Schemes like second-generation power ethanol are touted as carbon-neutral, but in terra preta with these additions, we have one that is actually carbon-negative.

However, the soil ends up black. No other color is as efficient at converting sunlight into heat, which we don't need more of at this point. This seems to be a problem with the terra preta solution. (The ideal color for avoiding heat production would be white.)

Note that the use of any terrestrial artificial mirror membrane has the drawback that the membrane will get dirty rapidly from dust, pollen, and plant parts, thereby reducing its efficiently. However, a living means of light reflection would renew itself, gratis, each year. Orbiting space mirrors have also been proposed as the solution to global warming. They wouldn't get covered in pollen anytime soon -- just shot full of holes by micrometeorites.

Monday, June 5, 2017

#31. The Russian-dolls--multiverse Part II [physics]

PH
Red, theory; black, fact.

6-05-2017
Forget what I wrote last post about "thin dimensions"; leptons arise as electromagnetic wave functions originating in p2 that are transported into our p3 universe/condensate by ordinary diffusion and convection. Wave functions in p2 that are already leptons become our baryons when they are transported in. The only kind of wave functions that are "native" to a given frame of reference are electromagnetic (photonic) in that frame of reference. If they subsequently propagate towards increasing p (inwards) they gain mass as matter; if they propagate towards decreasing p (outwards), they first lose mass as matter until they are photonic (i.e., massless) and then gain mass as antimatter.

6-20-2017
This scenario gives rise to previously unconsidered solutions to outstanding problems in cosmology. For example, dark matter could be just excess electrons that lack protons with which to bind. You would have to argue that we don't see them because they would collectively appear as a potential that is smooth on all but galactic scales, and it is only variations in potential, aka electric fields, that cause scattering of probe particles. Such variations would be common only in neutral matter.

6-05-2017
To produce stable leptons from in-migrating photons, the first condensates, the p2s, would have had to be rotating simultaneously about three mutually perpendicular axes, by the assumptions of two posts ago. If this is impossible for p3 physics, we have to appeal to the possibility of a different physics in p1 for any of these ideas to make sense.

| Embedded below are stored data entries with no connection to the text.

/-- The slots a build writes (R149). -/
def Build.slots (b : Build) : List Nat := if b.pair then [b.slot / 2 * 2, b.slot / 2 * 2 + 1] else [b.slot]

/-- Whether a builder is writing, or waits to write, one of the slots (R150). -/
def slotsBusy (s : State) (l : List Nat) : Bool :=
  s.ve.builds.any fun b => match b with | some x => x.slots.any l.contains | none => false

/-- A fetched command. Its words are read as they are stored, poisoned or not: Table 3.6 gives POISONED to element loads only, and the checks of Table 3.4 decide (DESIGN CHOICE, log entry 50). -/
def fetchedCmd (s : State) (q : Nat) (e : VEntry) : VCmd :=
  let ws := (List.range 16).map fun i => memRead s (e.addr.toNat + i)
  let base : VCmd := ⟨e, ws, s.pattern (cmdPattern ws), none, 0, 0, [], [], [], 0, 0, none, 0⟩
  match fetchCheck s q e.addr ws with
  | some (st, f) => { base with final := some (wd st.code), faultVal := BitVec.ofNat 32 f }
  | none => base

/-- Whether a queue's accesses wait for the state store: writes are queued there, which every channel serves first, and a window of the queue reaches it (R58) (DESIGN CHOICE, log entry 54). -/
def storeWaits (s : State) (q : Nat) : Bool := !s.memc.ssq.isEmpty && (s.qWins q false ++ s.qWins q true).any fun w => decide (w.1 < ssAddr 0 + s.ssWords) && decide (ssAddr 0 ≤ w.2)

/-- The fetch of a queue's next command (R65, R69), once the command before it has completed; a stopped or flushing queue fetches none, and a command that names a slot under write waits (R150) (DEDUCED, log entry 45). A poisoned word among the command's own is reported as an uncorrectable error (R440) (DESIGN CHOICE, log entry 50). -/
def execCommandFetch (qi : QueueId) (s : State) : Out :=
  let v := s.queue qi.val
  match v.waiting with
  | [] => ok s
  | e :: rest =>
    if dozing s ∨ storeWaits s qi.val ∨ v.stopped ∨ v.flushing ∨ v.prog ≠ [] then ok s else
    let c := fetchedCmd s qi.val e
    if c.final = none ∧ slotsBusy s (cmdSlotsW c.words) then ok s else
    let s := if (cmdWords e.addr).any (fun a => poisoned s a.toNat) then logEv s 0x1002 .action 5 else s
    ok (s.updQueue qi.val fun v => { v with waiting := rest, prog := v.prog ++ [c] })

/-! Table builders -/

/-- The slots that a drive command names (R150). -/
def DriveCmd.slots (d : DriveCmd) : List Nat :=
  let slot := bitsN d.k.toNat 3 0
  if d.op = 0 then [] else if d.op = 1 then [slot] else [slot / 2 * 2, slot / 2 * 2 + 1]

/-- Segments of a drive command: E elements in each of its lines (Table 5.12), 256 to a segment (R87). -/
def DriveCmd.segs (d : DriveCmd) : Nat := divCeil (d.lines * (d.k.toNat / 2 ^ 20)) 256
/-- Every segment of a drive command has run, and none is to run again: its codes stand in the transmit ring. -/
def DriveCmd.ran (d : DriveCmd) : Bool := decide (d.segs ≤ d.nextSeg) && d.replay.isEmpty
/-- Whether a drive command covers a line. -/
def DriveCmd.covers (d : DriveCmd) (y : Nat) : Bool := decide (d.y ≤ y) && decide (y < d.y + d.lines)

/-- Commands of the dispatcher complete: they leave its list and count in VE_CMD_COUNT (Table 3.19). -/
def endDriveCmds (s : State) (p : DriveCmd → Bool) : State :=
  let s := s.regSet Reg.VE_CMD_COUNT ((s.reg Reg.VE_CMD_COUNT 2 + (s.disp.drives.filter p).length) % 4294967296) 2
  { s with disp := { s.disp with drives := s.disp.drives.filter fun d => !p d } }

/-- Slots named by a command between its fetch and its completion, the dispatcher's drive commands among them (R150). -/
def namedSlots (s : State) : List Nat := (s.ve.queues.flatMap fun v => v.prog.flatMap fun c => cmdSlotsW c.words) ++ s.disp.drives.flatMap DriveCmd.slots

/-- The slots that a builder writes. -/
def buildingSlots (s : State) : List Nat := s.ve.builds.flatMap fun b => match b with | some x => x.slots | none => []

/-- The free slot that a build takes, the even one of a free pair: the next in rotation on its course. -/
def freeSlot (s : State) (b : Build) : Option Nat :=
  let used := namedSlots s ++ buildingSlots s
  let from_ := (s.course b.course).slotNext
  if b.pair then ((List.range 8).map fun i => ((from_ + 1) / 2 + i) % 8 * 2).find? fun i => !used.contains i && !used.contains (i + 1)
  else ((List.range 16).map fun i => (from_ + i) % 16).find? fun i => !used.contains i

/-- The drive commands of the slot whose commands were issued first complete, where all of them have run: their codes stand in the transmit rings (R180) (DESIGN CHOICE, log entry 35). -/
def retireDrives (s : State) : State :=
  match s.disp.drives.find? (fun d => d.op ≠ 0 && s.disp.drives.all fun e => !e.slots.any d.slots.contains || e.ran) with
  | none => s
  | some d => endDriveCmds s fun e => e.slots.any d.slots.contains

/-- An idle builder takes the build that waits first, into a free slot; where none is free, once the oldest drive commands have completed (R149, R150, R180). -/
def startBuild (s : State) (b : Nat) : State :=
  match s.ve.builds.getD b none, s.ve.buildQ with
  | none, x :: rest =>
    let s := if (freeSlot s x).isNone then retireDrives s else s
    match freeSlot s x with
    | none => s
    | some i => { s with ve := { s.ve with builds := s.ve.builds.set b (some { x with slot := i }), buildQ := rest } }.updCourse x.course
        fun c => { c with slotNext := (i + (if x.pair then 2 else 1)) % 16 }
  | _, _ => s

/-- Idle builders take the builds that wait, in order. -/
def startBuilds (s : State) : State := startBuild (startBuild s 0) 1

/-! Segments and waves -/

/-- Segments of a command (R87). -/
def VCmd.segs (c : VCmd) : Nat := divCeil (cmdN c.words) 256
/-- The segment after the last of the current wave. -/
def VCmd.waveEnd (c : VCmd) : Nat := min c.segs (32 * (c.wave + 1))
/-- The lowest faulting element known, with poison. -/
def VCmd.fault (c : VCmd) : Option (Nat × Bool) := minBy (·.1) (c.bufs.filterMap (·.fault))
def VCmd.usesD (c : VCmd) : Bool := (patUnits c.pat).contains 5

/-- Whether a queue's oldest command has an unstarted segment that may start: no fault is known, its wave has one, and the queue is neither paused nor flushing (R88, R90, R93, R94) (DESIGN CHOICE, log entry 2). R89 lets the engine start loads of wave k + 1 before wave k has committed where no footprint meets; the model never does, which changes no result (DESIGN CHOICE, log entry 53). -/
def startable (v : VQueue) : Option VCmd :=
  match v.prog with
  | [] => none
  | c :: _ => if c.final = none ∧ !v.paused ∧ !v.flushing ∧ c.fault = none ∧ c.nextSeg < c.waveEnd then some c else none

/-- Pipes that are active and not in their built-in test. -/
def servingPipes (s : State) : List Nat := s.ve.active.filter fun p => !s.ve.testing.contains p
/-- Pipes neither active nor retired (VE_STAT.SPARES). -/
def allSpares (s : State) : List Nat := (List.range 34).filter fun p => !s.ve.active.contains p && !s.ve.retired.contains p
/-- Spare pipes that are not in their built-in test. -/
def sparePipes (s : State) : List Nat := (allSpares s).filter fun p => !s.ve.testing.contains p

/-- The pipe that runs an unstarted segment: with D, a free table-reciprocal pipe when one serves (R92). -/
def pipeFor (s : State) (usesD : Bool) (p : Nat) : Nat :=
  if !usesD then p else
  match [0, 1, 2, 3, 32, 33].find? (servingPipes s).contains with
  | some x => x
  | none => p

/-- A segment that is to run again (R433): of a queue's oldest command, or of a command of the dispatcher's by its place in the list; its class, whether it uses D, and the pipes it erred on. -/
structure Replay where
  drive : Bool
  at_   : Nat
  seg   : Nat
  cls   : Nat
  usesD : Bool
  erred : List Nat
  deriving DecidableEq, Repr

/-- The segments to run again, the highest class first. -/
def replays (s : State) : List Replay :=
  let ds := s.disp.drives.zipIdx.flatMap fun (d, i) => d.replay.map fun r => (⟨true, i, r.1, 0, false, r.2⟩ : Replay)
  let vs := (List.range 16).flatMap fun q => match (s.queue q).prog with
    | [] => []
    | c :: _ => if storeWaits s q then [] else c.replay.map fun r => (⟨false, q, r.1, cmdClass c.words, c.usesD, r.2⟩ : Replay)
  sortBy (fun a b => a.cls ≤ b.cls) (ds ++ vs)

/-- Whether a pipe may run a segment again: not one it erred on, and a serving pipe only where no idle spare can (R433). -/
def mayReplay (s : State) (p : Nat) (r : Replay) : Bool :=
  !r.erred.contains p && ((sparePipes s).contains p || (sparePipes s).all r.erred.contains)

/-- A segment to replay that pipe p may take. -/
def replayFor (s : State) (p : Nat) : Option Replay := (replays s).find? (mayReplay s p)

/-- The pipe that runs a replay: with D, a table-reciprocal pipe when one is free, an idle spare first (R433). -/
def replayPipe (s : State) (r : Replay) (p : Nat) : Nat :=
  if !r.usesD then p else
  match (([32, 33, 0, 1, 2, 3].filter (sparePipes s).contains) ++ ([0, 1, 2, 3, 32, 33].filter (servingPipes s).contains)).find? (!r.erred.contains ·) with
  | some x => x
  | none => p

/-- The place of the dispatcher's oldest command with an unstarted segment. -/
def driveWork (s : State) : Option Nat := s.disp.drives.findIdx? fun d => decide (d.nextSeg < d.segs)

/-- The class of the segment that a queue could start; 4 where it has none. Number 16 stands for the dispatcher's commands, all of class DRIVE (R63, R180) (DESIGN CHOICE, log entry 35). -/
def startClass (s : State) (q : Nat) : Nat :=
  if q = 16 then (if (driveWork s).isSome then 0 else 4) else
  if storeWaits s q then 4 else
  match startable (s.queue q) with | some c => cmdClass c.words | none => 4

/-- The queue whose segment is taken next: the highest class, then round robin among the queues of that class, from the queue after the last that it served (R92). -/
def pickQueue (s : State) : Option Nat :=
  match (List.range 4).find? fun cl => (List.range 17).any fun q => startClass s q == cl with
  | none => none
  | some cl => ((List.range 17).map fun i => (s.ve.rr.getD cl 15 + 1 + i) % 17).find? fun q => startClass s q == cl

/-- A pipe that takes another segment has passed the checks of the one before (R433). -/
def passChecks (s : State) (p : Nat) : State :=
  { s with disp := { s.disp with drives := s.disp.drives.map fun (d : DriveCmd) => { d with bufs := d.bufs.filter (·.2 != p) } }
           ve := { s.ve with last := s.ve.last.filter (·.1 != p) } }

/-- Segment `seg` of the dispatcher's command at place i run by pipe p: W's codes join the port's transmit ring once the pipe's checks have passed (R432, R433) (DESIGN CHOICE, log entry 35). -/
def runDrive (s : State) (i seg p : Nat) (upd : DriveCmd → DriveCmd) : State :=
  let s := passChecks s p
  { s with disp := { s.disp with drives := s.disp.drives.modify i fun d => upd { d with bufs := d.bufs ++ [(seg, p)] } } }

/-- Segment `seg` of a queue's oldest command run by pipe p: loads read memory as it stands, stores stay in the buffer (R87, R88). The first segment copies the descriptors as they then are (R78); one made invalid since the check at fetch is used as it stands, unchecked (DESIGN CHOICE, log entry 50). -/
def runSegment (s : State) (q seg p : Nat) (upd : VCmd → VCmd) : State :=
  let s := passChecks s p
  match (s.queue q).prog with
  | [] => s
  | c :: rest =>
    let ds := match c.descs with | some d => d | none => copyDescs s c.words c.pat
    let first := 256 * seg
    let n := min 256 (cmdN c.words - first)
    let (st, fl, f) := runElements s q c.words c.pat ds n first [] 0
    let b : SegBuf := ⟨seg, p, st, BitVec.ofNat 7 fl, f⟩
    let c := upd { c with descs := some ds, bufs := c.bufs ++ [b] }
    let s := s.updQueue q fun v => { v with prog := c :: rest }
    { s with ve := { s.ve with last := (p, q, seg) :: s.ve.last } }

A "universe" is something like an artist's canvas with a painting in progress on it. First, nature makes the blank canvas, and then, in a second stage, puts the information content on it. Consider the moon. It formed out of orbiting molten spray from the collision of two similarly-sized planetesimals. In the molten state, its self-gravity could easily round it up into a perfect sphere which could have solidified with a mostly smooth surface. Call this smooth surface the "canvas." Subsequently, the very same force of gravity would have brought down meteors to cover the surface in an elaborate pattern of craters. Call this the "painting." 

Now consider the neutronium core of a neutron star, viewed as a p4, or small universe. The tremendous energy release of the catastrophic gravitational collapse in which it forms homogenizes all the matter into pure neutrons, thought to be a superfluid. This creates the "canvas." Subsequently, matter and energy from our p3 migrate into the super fluid without enough energy release to homogenize them, producing a "painting" of leptons (our photons), baryons (our leptons), and "uberbaryons" (our baryons). Indeed, the neutron-star core is actually thought to be not pure neutronium, but neutronium containing a sprinkling of free protons and electrons (as seen in p3, of course).